Every line in the records below between the one holding "d.link).txSeq + 1) % 4096" and the one holding "Map.getD [] t.tim.ts (2", inclusive, is to be set down exactly; all other lines are to be left out.

+ + +

/-- TIM_TS_STAT_READ takes the oldest entry and latches it, and of an empty queue reads valid 0 and changes no latch. A
well-formed descriptor of the active core joins its port's queue; one more than 2^32 ns ahead is discarded. TIMED_LAUNCH
at or after its launch time sends the frame at the head of a port's queue and enters a timestamp where asked, late when
the time had passed as it reached the head or is past the slack; of the link queue it launches an MGMT flit.
FRAME_RECEIVE gives the frame to the active core with the fabric time (what a subscription in it changes is a free
function, assumption log 33). CAPTURE_EDGE of the selected event enters the fabric time, or that noted on the event's
die, with the channel's number. TIM_CAP_WRITE waits for the boundary. -/
def Obligations.TimestampsLaunchesAndCaptures : Prop :=
  ∀ (s : State) (x : Nat),
    let u := s.advance x
    let same := fun t : State => t.cores = s.cores ∧ t.tallies = s.tallies ∧ s.sameMemory t ∧ t.flt = s.flt
    (∀ q, q < 6 →
      (∀ e r, Map.getD [] s.tim.ts q = e :: r →
        ∃ t, exec (.timTsStatRead q) s = .next t ∧ same t ∧ Map.getD [] t.tim.ts q = r ∧ t.fld F.TIM_TS_STAT_valid [q] = 1
          ∧ t.fld F.TIM_TS_STAT_id [q] = e.id % 2 ^ 16 ∧ t.fld F.TIM_TS_STAT_depth [q] = r.length % 64
          ∧ t.isSet F.TIM_TS_STAT_late [q] = e.late ∧ t.reg R.TIM_TS_FRAC [q] = BitVec.ofNat 32 e.time
          ∧ t.reg R.TIM_TS_LO [q] = BitVec.ofNat 32 (e.time / 2 ^ 32) ∧ t.reg R.TIM_TS_HI [q] = BitVec.ofNat 32 (e.time / 2 ^ 64)) ∧
      (Map.getD [] s.tim.ts q = [] →
        ∃ t, exec (.timTsStatRead q) s = .next t ∧ same t ∧ t.fld F.TIM_TS_STAT_valid [q] = 0 ∧ t.tim = s.tim
          ∧ s.regsBut [R.TIM_TS_STAT.addr [q]] t)) ∧
    (∀ d, s.coxActive = true → txDescOk d = true →
      ((d.hold = true → d.launchTime ≤ s.ns + 2 ^ 32) →
        ∃ t, exec (.transmitDescriptor d) s = .next t ∧ same t ∧ s.regsBut [] t
          ∧ Map.getD [] t.tim.txq d.port = Map.getD [] s.tim.txq d.port ++ [(d, s.fabric)]) ∧
      (d.hold = true → s.ns + 2 ^ 32 < d.launchTime →
        ∃ t, exec (.transmitDescriptor d) s = .next t ∧ same t ∧ t.tim.txq = s.tim.txq)) ∧
    (∀ p d z r, p < 2 → Map.getD [] s.tim.txq p = (d, z) :: r → (d.hold = true → d.launchTime * 2 ^ 32 ≤ u.fabric) →
      (Map.getD [] s.tim.ts p).length < 16 →
      let late := d.hold && (decide (d.launchTime * 2 ^ 32 < z) || decide (d.launchTime * 2 ^ 32 + s.launchSlack d < u.fabric))
      ∃ t, exec (.timedLaunch p x) s = .next t ∧ same t ∧ t.out = s.out ++ [.frame p d.buffer]
        ∧ Map.getD [] t.tim.txq p = nextHead u.fabric r
        ∧ (d.stamp = false → t.tim.ts = s.tim.ts)
        ∧ (d.stamp = true → ∃ e, Map.getD [] t.tim.ts p = Map.getD [] s.tim.ts p ++ [e] ∧ e.id = d.tsId.toNat ∧ e.time = u.fabric
            ∧ e.late = late ∧ e.refused = false)) ∧
    (∀ d z r, Map.getD [] s.tim.txq 2 = (d, z) :: r → d.link < 96 → s.linkReady d.link .management = true →
      (d.hold = true → d.launchTime * 2 ^ 32 ≤ u.fabric) →
      ∃ t, exec (.timedLaunch 2 x) s = .next t ∧ same t ∧ t.out.length = s.out.length + 1
        ∧ Map.getD [] t.tim.txq 2 = nextHead u.fabric r ∧ (t.link d.link).txSeq = ((s.link d.link).txSeq + 1) % 4096
        ∧ (∃ f, (t.link d.link).replay = (s.link d.link).replay ++ [f] ∧ f.cls = 6 ∧ f.vc = .management)) ∧
    (∀ p f, p < 2 → s.coxActive = true →
      ∃ t, exec (.frameReceive p x f) s = .next t ∧ t.cores = s.cores ∧ t.tallies = s.tallies ∧ s.sameMemory t ∧ s.regsBut [] t
        ∧ t.tim.rxFrames = s.tim.rxFrames ++ [(p, u.fabric, f)]
        ∧ t.flt = { s.flt with infoSub := (Config.infoSubscription f).getD s.flt.infoSub }) ∧
    (∀ c src link cls, c < 4 → 1 ≤ src → src ≤ 8 → s.fld F.TIM_CAP_src [c] = src →
      (src = 8 → s.fld F.TIM_CAP_link [c] = link ∧ s.fld F.TIM_CAP_launch_class [c] = cls) →
      (Map.getD [] s.tim.ts (2 + c)).length < 8 →
      let entered := fun (t : State) (time : Nat) => same t ∧ s.regsBut [] t ∧ ∃ e,
        Map.getD [] t.tim.ts (2 + c) = Map.getD [] s.tim.ts (2 + c) ++ [e] ∧ e.time = time ∧ e.id = Map.getD 0 s.tim.capNum c
      (src ≤ 4 → ∃ t, exec (.captureEdge c src link cls x) s = .next t ∧ entered t u.fabric) ∧
      (∀ time free r, 5 ≤ src → s.tim.capDue = (c, time, free) :: r →
        ∃ t, exec (.captureEdge c src link cls x) s = .next t ∧ entered t time ∧ t.tim.capDue = r)) ∧
    (∀ c v, c < 4 → s.strayAt (R.TIM_CAP.addr [c]) = false → s.writeHeld (R.TIM_CAP.addr [c]) = false →
      ∃ t, exec (.timCapWrite c v) s = .next t ∧ same t ∧ s.regsBut [] t ∧ Map.find c t.tim.capNext = some v)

+ + +

- **OUTPUT FOR THIS TASK**
        ∧ Map.getD [] t.tim.txq 2 = nextHead u.fabric r ∧ (t.link d.link).txSeq = ((s.link d.link).txSeq + 1) % 4096
        ∧ (∃ f, (t.link d.link).replay = (s.link d.link).replay ++ [f] ∧ f.cls = 6 ∧ f.vc = .management)) ∧
    (∀ p f, p < 2 → s.coxActive = true →
      ∃ t, exec (.frameReceive p x f) s = .next t ∧ t.cores = s.cores ∧ t.tallies = s.tallies ∧ s.sameMemory t ∧ s.regsBut [] t
        ∧ t.tim.rxFrames = s.tim.rxFrames ++ [(p, u.fabric, f)]
        ∧ t.flt = { s.flt with infoSub := (Config.infoSubscription f).getD s.flt.infoSub }) ∧
    (∀ c src link cls, c < 4 → 1 ≤ src → src ≤ 8 → s.fld F.TIM_CAP_src [c] = src →
      (src = 8 → s.fld F.TIM_CAP_link [c] = link ∧ s.fld F.TIM_CAP_launch_class [c] = cls) →
      (Map.getD [] s.tim.ts (2 + c)).length < 8 →
      let entered := fun (t : State) (time : Nat) => same t ∧ s.regsBut [] t ∧ ∃ e,
        Map.getD [] t.tim.ts (2 + c) = Map.getD [] s.tim.ts (2 + c) ++ [e] ∧ e.time = time ∧ e.id = Map.getD 0 s.tim.capNum c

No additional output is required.